My remark here was not about two ULPs. The two directions of
transmission on a connection are not co-ordinated in any way. An
unsolicited UPDXCH can pass a REQXCH going in opposite directions.

IMO the document has to acknowledge that property value changes
have to be done carefully and with co-ordination with the regular
operation of the transport to avoid hazardous oscillations of
values. The PROP protocol mechanism does not provide any kind of
serialization on its own.


> I don't see how you decide there is "no co-ordination".  If you build
> an implementation and give multiple ULPs the ability to request and 
> make such changes independently, you are asking for (or begging for) 
> trouble.  As an implementer, the choice regarding co-ordination (or not)
> is up to you.
> 
> I think the entities making such changes are most likely to reflect 
> administrative requests or internal transport optimization functions.
> 
> I can't see why one would allow the ULP to do this itself.

Yes, I'm talking about administrative requests or optimization
efforts, here.


> > I posit that the receiver cares only about the current effective
> > value of these properties. 
> 
> That's one of the things he cares about, but I believe it is not
> the only one.
> 
> pendclr is completely unreliable.
> 
> If you were to always set it to false, as you suggest below that you 
> might, you can make it unreliable, but there is no good reason to do that.
> 
> > Can you provide a real world example of how pendclr might be used?
> > Because it appears to me to convey no actionable information, and
> > I don't see why I shouldn't always set it to false.
> 
> 
> Let's consider that a client implementation encounters a server
> which has a very large receive buffer size and feels that it would prefer more 
> smaller buffers.

More likely, either the client or server is low on resources, and
wishes to reclaim receive buffer space.
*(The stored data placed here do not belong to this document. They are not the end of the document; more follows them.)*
-- ==== Sys2Proof/Machine/Cmd.lean ====
section
/-! DEFINITION. How a host command starts, is refused or held (spec/12_host_command_protocol.md R346-R352), memory as
commands see it, and the commands that copy, launch, freeze and reset (R350, R351, R353-R359). -/

namespace Sys2Proof.Machine

/-! #### Starting a command (R346, R347) -/

/-- What the protocol says of an opcode: which packets it is, who may issue it, and which parameter bits it defines as
(byte, lowest bit, width). -/
structure CmdDef where
  sel : Nat → Bool
  pfOnly : Bool := false
  needPart : Bool := false
  config : Bool := false
  params : List (Nat × Nat × Nat) := []
  /-- NOP and QUERY answer for an ABSENT partition too -/
  absentOk : Bool := false

/-- FREEZE, PART_RESET, PART_DESTROY. -/
def expeditedOp (op : Nat) : Bool := op == 0x16 || op == 0x17 || op == 0x21

/-- The opcodes of R350. -/
def knownOp (op : Nat) : Bool :=
  decide (op ≤ 2) || (decide (0x10 ≤ op) && decide (op ≤ 0x1A)) || (decide (0x20 ≤ op) && decide (op ≤ 0x29)) || op == 0x30 || op == 0x31 ||
    (decide (0x40 ≤ op) && decide (op ≤ 0x44)) || op == 0x48 || (decide (0x50 ≤ op) && decide (op ≤ 0x53)) || op == 0x60 || op == 0x61

/-- A parameter of a packet: `n` bytes from byte `o`, as a number. -/
def Cmd.arg (c : Cmd) (o n : Nat) : Nat := c.field o n

/-- Bits of a packet that version 1 does not define (R342, R346). -/
def Cmd.reservedBits (c : Cmd) (f : Nat) (d : CmdDef) : Bool :=
  let v := leNat c.bytes >>> 64
  let m := packFields (d.params.map fun x => (2 ^ x.2.2 - 1, 8 * (x.1 - 8) + x.2.1, x.2.2))
  bitsOf (c.field 1 1) 7 3 != 0 || bitsOf (c.field 2 1) 7 7 != 0 || (f != 0 && bitsOf (c.field 2 1) 5 0 != 0) ||
    bitsOf (c.field 3 1) 7 7 != 0 || v &&& m != v

/-- The partition number a command acts for; 64 for none. -/
def Cmd.partN (c : Cmd) (f : Nat) : Nat := (c.part f).getD 64

/-- The refusals that do not depend on the opcode's own rules. -/
def generalRefusals (f : Nat) (c : Cmd) (d : CmdDef) : List Nat :=
  (if knownOp c.opcode then [] else [0x04]) ++
  (if f ≠ 0 && (d.pfOnly || bitOf (c.field 2 1) 6) then [0x05] else []) ++
  (if c.reservedBits f d || (f = 0 && d.needPart && (c.part f).isNone) then [0x06] else [])

/-- Whether some earlier command of the queue has not completed. -/
def Queue.earlier (q : Queue) (seq : Nat) : Bool := q.cmds.any fun x => decide (x.seq < seq)

/-- Whether a configuration command must wait (R347). -/
def configWaits (s : State) (c : Cmd) : Bool :=
  s.cfgBusy.isSome ||
    (!expeditedOp c.opcode && s.queues.any fun e => e.2.cmds.any fun x =>
      !x.started && configOp x.opcode && (expeditedOp x.opcode || decide (x.seq < c.seq)))

/-- The command of a queue that may start next with an opcode that `sel` takes. -/
def nextCmd (q : Queue) (sel : Nat → Bool) : Option Cmd :=
  match q.cmds.find? fun c => !c.started && expeditedOp c.opcode && sel c.opcode with
  | some c => some c
  | none =>
    match q.cmds.find? fun c => !c.started with
    | some c => if sel c.opcode then some c else none
    | none => none

def minOf : List Nat → Nat
  | [] => 0
  | x :: xs => xs.foldl min x

/-- A command marked as started. -/
def markStarted (s : State) (r : CmdRef) : State :=
  let q := s.queue r.f r.q
  s.setQueue r.f r.q { q with cmds := q.cmds.map fun x => if x.seq = r.seq then { x with started := true, startTime := s.time } else x }

/-- What the command started changes at once: the phase of its partition, the configuration turn, its journal record. -/
def beginCmd (s : State) (r : CmdRef) (c : Cmd) (p : Nat) : State :=
  let s := markStarted s r
  let s := s.observe { ev := 0x50, part := partOpt p, payload := packFields [
    (c.opcode, 0, 8), (c.field 4 4, 8, 32), (r.q + 16 * r.f, 40, 16)] }
  journalStart s r

/-- A host command: turned away while it may not start, a fault event or reset of its partition among the reasons (R348, R357);
completed with the lowest refusal that applies; else `act`. A command of a VF, or one that needs a partition, whose partition is
ABSENT is UNAVAILABLE (R352, R356). Expedited commands start whatever their FENCE and CHAIN
bits (DEDUCED: they start as soon as they are fetched). -/
def runCmd (s : State) (f q : Nat) (d : CmdDef) (ready : State → Nat → Cmd → Bool) (refuse : State → Nat → Cmd → List Nat)
    (act : State → CmdRef → Nat → Cmd → State) : Host.Outcome State Fault Refusal :=
  let x := s.queue f q
  match (if s.up then nextCmd x d.sel else none) with
  | none => .next s
  | some c =>
    let r : CmdRef := ⟨f, q, c.seq⟩
    let p := c.partN f
    let chained := c.chain && c.prev.isSome && !expeditedOp c.opcode
    if !expeditedOp c.opcode && ((c.fence && x.earlier c.seq) || (chained && x.cmds.any fun y => c.prev = some y.seq)) then .next s
    else if decide (p < 64) && s.eventOpen p then .next s
    else if chained && c.prevFailed then .next (refuseCmd (markStarted s r) r 0x03)
    else if d.config && configWaits s c then .next s
    else if !ready s p c then .next s
    else
      let general := generalRefusals f c d
      let absent := decide (p < 64) && !d.absentOk && (f ≠ 0 || d.needPart) && (s.part p).st = .absent
      let own := if absent && f ≠ 0 then [] else if general.isEmpty then refuse s p c else []
      let codes := general ++ own ++ (if absent then [0x0D] else [])
      let s := beginCmd s r c p
      if !codes.isEmpty then
        let s := if minOf codes = 0x10 then { s with tok := { s.tok with refusals := satAdd s.tok.refusals 1 0xFFFF } } else s
        .next (refuseCmd s r (minOf codes))
      else
        let s := if bitOf (c.field 3 1) 6 && decide (p < 64) then setPhase s p (some (BitVec.ofNat 6 (c.field 3 1))) else s
        .next (act (if d.config then { s with cfgBusy := some r } else s) r p c)

def always (_ : State) (_ : Nat) (_ : Cmd) : Bool := true
def noRefusal (_ : State) (_ : Nat) (_ : Cmd) : List Nat := []

/-- A signed 64-bit parameter. -/
def Cmd.sarg (c : Cmd) (o : Nat) : Int := sextInt (c.field o 8) 64

/-! #### Memory as commands see it (R349) -/

/-- How far an agent goes in one piece from an address: to the end of its sector, or of its 8 bytes of a near-bank
window. -/
def pieceAt (a n : Nat) : Nat :=
  match rangeOf a with
  | .nbWin => min n (8 - a % 8)
  | _ => min n (32 - a % 32)

/-- One piece read for partition p (64: none): bytes, and whether they came in error. -/
def pieceRead (s : State) (p a n : Nat) : State × List Byte × Bool :=
  match rangeOf a with
  | .nbWin => (s, leBytes (nbRead s.mem a n) n, false)
  | _ =>
    let (s, bs, e) := engineRead s p a n
    (s, bs, e.isSome)

def pieceWrite (s : State) (p a : Nat) (bs : List Byte) : State :=
  match rangeOf a with
  | .nbWin => { s with mem := nbWrite s.mem (s.part p).allocs p a bs.length (leNat bs) }
  | _ => engineWrite s p a bs

/-- `n` bytes from `a` on, at most `fuel` pieces, up to the first that comes in error. -/
def spanRead (p : Nat) : Nat → State → Nat → Nat → State × List Byte × Bool
  | 0, s, _, _ => (s, [], false)
  | fuel + 1, s, a, n =>
    if n = 0 then (s, [], false)
    else
      let k := pieceAt a n
      let (s, bs, e) := pieceRead s p a k
      if e then (s, [], true)
      else
        let (s, rest, e) := spanRead p fuel s (a + k) (n - k)
        (s, bs ++ rest, e)

def spanWrite (p : Nat) : Nat → State → Nat → List Byte → State
  | 0, s, _, _ => s
  | fuel + 1, s, a, bs =>
    if bs.isEmpty then s
    else
      let k := pieceAt a bs.length
      spanWrite p fuel (pieceWrite s p a (bs.take k)) (a + k) (bs.drop k)

/-- Bytes written from an address on; to the host window as one write. -/
def putBytes (s : State) (p a : Nat) (bs : List Byte) : State :=
  if rangeOf a = .hostWin then (if bs.isEmpty then s else s.send (.hostWrite (hostFn p) (a - hostBase) bs))
  else spanWrite p (bs.length + 1) s a bs

/-- Whether a range must wait: for a transaction on one of its lines, a held range of scratch, or a cut (R281, R133,
R407). -/
def spanHeld (s : State) (a n : Nat) (write : Bool) : Bool :=
  match rangeOf a with
  | .dram | .spine =>
    (s.mem.txns.any fun t => decide (a / 128 ≤ t.line) && decide (t.line * 128 < a + n)) ||
      (write && !s.mem.mirrors.isEmpty && (List.range (n / 4096 + 2)).any fun i => s.mem.ropeHolds (min (a + 4096 * i) (a + n - 1)))
  | .scratchWin =>
    write && s.cl.any fun e => e.2.mx.held.any fun h =>
      let b := 0x030000000000 + e.1 * 0x4000 + h.base
      decide (b < a + n) && decide (a < b + h.len)
  | _ => false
But, OK.


> It then requests a smaller receiver buffer size.  as part of doing that it decides
> to not send requests or responses that are larger than this anticipated size
> limit.  I think the spec already discusses this but the basic point is that by making
> this request the sender is licensing the peer to reduce the buffer size.  If this
> request is completed, the sender will make that new size permanent (or at least until
> it hears about a change). On the other hand, if the peer rejects the request 
> (either fairly soon via RESPXCH, or  after a while via UPDXCH), the sender would
> then adopt the current value, since the possibility of the
> peer eventually
> satisfying the orginal request is now gone. On the other hand, an update not including pendclr
> should not have that effect.  As long as the request is pending, he has to be prepared
> for its peer to adopt the lower value that it has requested.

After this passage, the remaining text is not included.